When you “navigate the waters” in mortgage servicing rights (MSRs), monitoring your asset is the key to identifying opportunities to sell strategically.
The main takeaways from the “Navigating the Waters” Servicing Panel at the Western States Loan Servicing and Technology Conference were the different strategies for growing your servicing portfolio.
In this event recap, we have highlighted the important comments from this educational panel that will explain your best strategies for retaining or selling MSRs. After attending this panel live, we have had the opportunity to interview Phil Laren, who has elaborated on the topics discussed to increase the educational value of this article.

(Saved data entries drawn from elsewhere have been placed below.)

-- ==== Sys2Proof/Machine/FpOps.lean ====
section
/-!
DEFINITION. Scalar floating point (R174 to R182). An fp64 operand is the whole register; an fp32 operand is bits [31:0], and
an fp32 result has bits [63:32] zero.
-/

namespace Sys2Proof.Machine

/-- An fp64 operation on two sources. -/
def f64Op (s : State) (r : FRound) (d a b : Reg) (fa fb : Bool) (f : Nat → Nat → RMode → Nat × FlagSet) : Res :=
  srcAB s a b fa fb fun x y => waitDest s d
    (let v := f x.toNat y.toNat (s.cur.roundMode r)
     writeF s d (BitVec.ofNat 64 v.1, v.2))

/-- An fp32 operation on two sources. -/
def f32Op (s : State) (r : FRound) (d a b : Reg) (fa fb : Bool) (f : Nat → Nat → RMode → Nat × FlagSet) : Res :=
  srcAB s a b fa fb fun x y => waitDest s d
    (let v := f (lo32 x) (lo32 y) (s.cur.roundMode r)
     writeF s d (of32 v.1, v.2))

def execFaddF64 (r : FRound) (d a b : Reg) (fa fb : Bool) (s : State) := (f64Op s r d a b fa fb fp64.add).out
def execFsubF64 (r : FRound) (d a b : Reg) (fa fb : Bool) (s : State) := (f64Op s r d a b fa fb fp64.sub).out
def execFmulF64 (r : FRound) (d a b : Reg) (fa fb : Bool) (s : State) := (f64Op s r d a b fa fb fp64.mul).out
/-- `fma` reads its destination with policy 0 (R175). -/
def execFmaF64 (r : FRound) (d a b : Reg) (fa fb : Bool) (s : State) :=
  (srcAB s a b fa fb fun x y => readSrc s d false fun z =>
    (let v := fp64.fma x.toNat y.toNat z.toNat (s.cur.roundMode r) false
     writeF s d (BitVec.ofNat 64 v.1, v.2))).out
def execFdivF64 (r : FRound) (d a b : Reg) (fa fb : Bool) (s : State) := (f64Op s r d a b fa fb fp64.div).out
def execFsqrtF64 (r : FRound) (d a : Reg) (fa : Bool) (s : State) :=
  (readSrc s a fa fun x => waitDest s d
    (let v := fp64.sqrt x.toNat (s.cur.roundMode r)
     writeF s d (BitVec.ofNat 64 v.1, v.2))).out
/-- Minimum and maximum never round (R178). -/
def execFminF64 (r : FRound) (d a b : Reg) (fa fb : Bool) (s : State) :=
  (f64Op s r d a b fa fb fun x y _ => fp64.minMax x y false).out
def execFmaxF64 (r : FRound) (d a b : Reg) (fa fb : Bool) (s : State) :=
  (f64Op s r d a b fa fb fun x y _ => fp64.minMax x y true).out

def execFaddF32 (r : FRound) (d a b : Reg) (fa fb : Bool) (s : State) := (f32Op s r d a b fa fb fp32.add).out
def execFsubF32 (r : FRound) (d a b : Reg) (fa fb : Bool) (s : State) := (f32Op s r d a b fa fb fp32.sub).out
def execFmulF32 (r : FRound) (d a b : Reg) (fa fb : Bool) (s : State) := (f32Op s r d a b fa fb fp32.mul).out
def execFmaF32 (r : FRound) (d a b : Reg) (fa fb : Bool) (s : State) :=
  (srcAB s a b fa fb fun x y => readSrc s d false fun z =>
    (let v := fp32.fma (lo32 x) (lo32 y) (lo32 z) (s.cur.roundMode r) false
     writeF s d (of32 v.1, v.2))).out
def execFdivF32 (r : FRound) (d a b : Reg) (fa fb : Bool) (s : State) := (f32Op s r d a b fa fb fp32.div).out
def execFsqrtF32 (r : FRound) (d a : Reg) (fa : Bool) (s : State) :=
  (readSrc s a fa fun x => waitDest s d
    (let v := fp32.sqrt (lo32 x) (s.cur.roundMode r)
     writeF s d (of32 v.1, v.2))).out
def execFminF32 (r : FRound) (d a b : Reg) (fa fb : Bool) (s : State) :=
  (f32Op s r d a b fa fb fun x y _ => fp32.minMax x y false).out
def execFmaxF32 (r : FRound) (d a b : Reg) (fa fb : Bool) (s : State) :=
  (f32Op s r d a b fa fb fun x y _ => fp32.minMax x y true).out

/-- The scalar format of a conversion type, where it is floating. -/
def cvtFmt (t : CvtType) : Option Fmt :=
  match t with
  | .f64 => some fp64 | .f32 => some fp32 | _ => none

/-- Width and signedness of a conversion type, where it is an integer. -/
def cvtInt (t : CvtType) : Nat × Bool :=
  match t with
  | .i64 => (64, true) | .n64 => (64, false) | .i32 => (32, true) | .n32 => (32, false) | _ => (64, true)

/-- The result of `fcvt` (R179): an i32 result is sign-extended to 64 bits, an n32 result zero-extended. -/
def fcvtF (t u : CvtType) (m : RMode) (x : W64) : W64 × FlagSet :=
  match cvtFmt t, cvtFmt u with
  | some g, some f =>
    let r := convFF f g (if u = .f32 then lo32 x else x.toNat) m false
    (BitVec.ofNat 64 r.1, r.2)
  | some g, none =>
    let i := cvtInt u
    let r := convIF g (intVal i.1 i.2 x.toNat) m false
    (BitVec.ofNat 64 r.1, r.2)
  | none, some f =>
    let i := cvtInt t
    let r := convFI f i.1 i.2 (if u = .f32 then lo32 x else x.toNat) m
    (BitVec.ofInt 64 (intVal i.1 i.2 r.1), r.2)
  | none, none => (x, FlagSet.none)

def execFcvt (r : FRound) (t u : CvtType) (d a : Reg) (fa : Bool) (s : State) :=
  (readSrc s a fa fun x => waitDest s d (writeF s d (fcvtF t u (s.cur.roundMode r) x))).out

/-- The class of an encoding, one bit of [9:0] (R180). -/
def classOf (f : Fmt) (v : Nat) : Nat :=
  match f.decode v with
  | .nan _ fr => if f.signalling fr then 8 else 9
  | .inf n => if n then 0 else 7
  | .fin n m _ => if m = 0 then (if n then 3 else 4)
      else if m < 2 ^ f.fw then (if n then 2 else 5) else (if n then 1 else 6)

def execFclassF64 (d a : Reg) (fa : Bool) (s : State) :=
  (unOp s d a fa fun x => BitVec.ofNat 64 (2 ^ classOf fp64 x.toNat)).out
def execFclassF32 (d a : Reg) (fa : Bool) (s : State) :=
  (unOp s d a fa fun x => BitVec.ofNat 64 (2 ^ classOf fp32 (lo32 x))).out

/-- A floating comparison and whether it raises NV (R181). -/
def fcmpF (f : Fmt) (c : FCond) (a b : Nat) : Bool × Bool :=
  let x := f.decode a
  let y := f.decode b
  let isNaN (v : FVal) : Bool := match v with | .nan .. => true | _ => false
  let isSig (v : FVal) : Bool := match v with | .nan _ fr => f.signalling fr | _ => false
  let un := isNaN x || isNaN y
  let sig := isSig x || isSig y
  let r := cmpVals x y
  match c with
  | .eq => (!un && r = 0, sig)
  | .ne => (un || r ≠ 0, sig)
  | .lt => (!un && r < 0, un)
  | .le => (!un && r ≤ 0, un)
  | .gt => (!un && 0 < r, un)
  | .ge => (!un && 0 ≤ r, un)
  | .un => (un, sig)
  | .ord => (!un, sig)

/-- Write the truth of a comparison and its NV. -/
def writeCmp (s : State) (d : PReg) (r : Bool × Bool) : Res :=
  .ok (s.setCur ((s.cur.orFlags { FlagSet.none with nv := r.2 }).setP d r.1).advance)

def execFcmpF64 (c : FCond) (d : PReg) (a b : Reg) (fa fb : Bool) (s : State) :=
  (srcAB s a b fa fb fun x y => writeCmp s d (fcmpF fp64 c x.toNat y.toNat)).out
def execFcmpF32 (c : FCond) (d : PReg) (a b : Reg) (fa fb : Bool) (s : State) :=
  (srcAB s a b fa fb fun x y => writeCmp s d (fcmpF fp32 c (lo32 x) (lo32 y))).out

end Sys2Proof.Machine
end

If you have any more questions, please contact us to learn more.
About the Western States Loan Servicing and Technology Conference
The Western States Loan Servicing & Technology Conference is California MBA’s signature event for residential mortgage servicing.
This conference attracts industry leaders from across the country to discuss the latest on forecasts, business operations, regulatory compliance, technology and industry trends.
Topics Covered in Panel
- General State of the 2017 Market for Servicing
- What makes mortgage originators decide to retain or sell Servicing Rights?
- Defining Smaller vs. Larger Servicers
- Why do smaller originators need approval to sell to Fannie or Freddie?
- How can I leverage my balance sheet to help me decide the best course to navigate with MSRs?
- How do you identify opportunities as a servicer to sell strategically?
- Managing Risks for a Positive Servicing Asset
Q&A Format of Event Recap
The main points of this panel were restructured in a Q&A format to give clarity and focus to the topics discussed. Several quotes of the panelists were gathered by an attendee and later refined during a post-panel interview with Phil Laren.
“Navigating the Waters” Panel with Phil Laren of MCT
As the three panelists settled into their seats, a large, well lit assembly was pensive and focused on the speakers. Invited by the CMBA to showcase their expertise in servicing, the presenters included Stephen Fleming, Managing Partner of Phoenix Capital, Phil Laren, MCT’s Director of MSR Services, and Bob Dowell of Incenter Mortgage Advisors.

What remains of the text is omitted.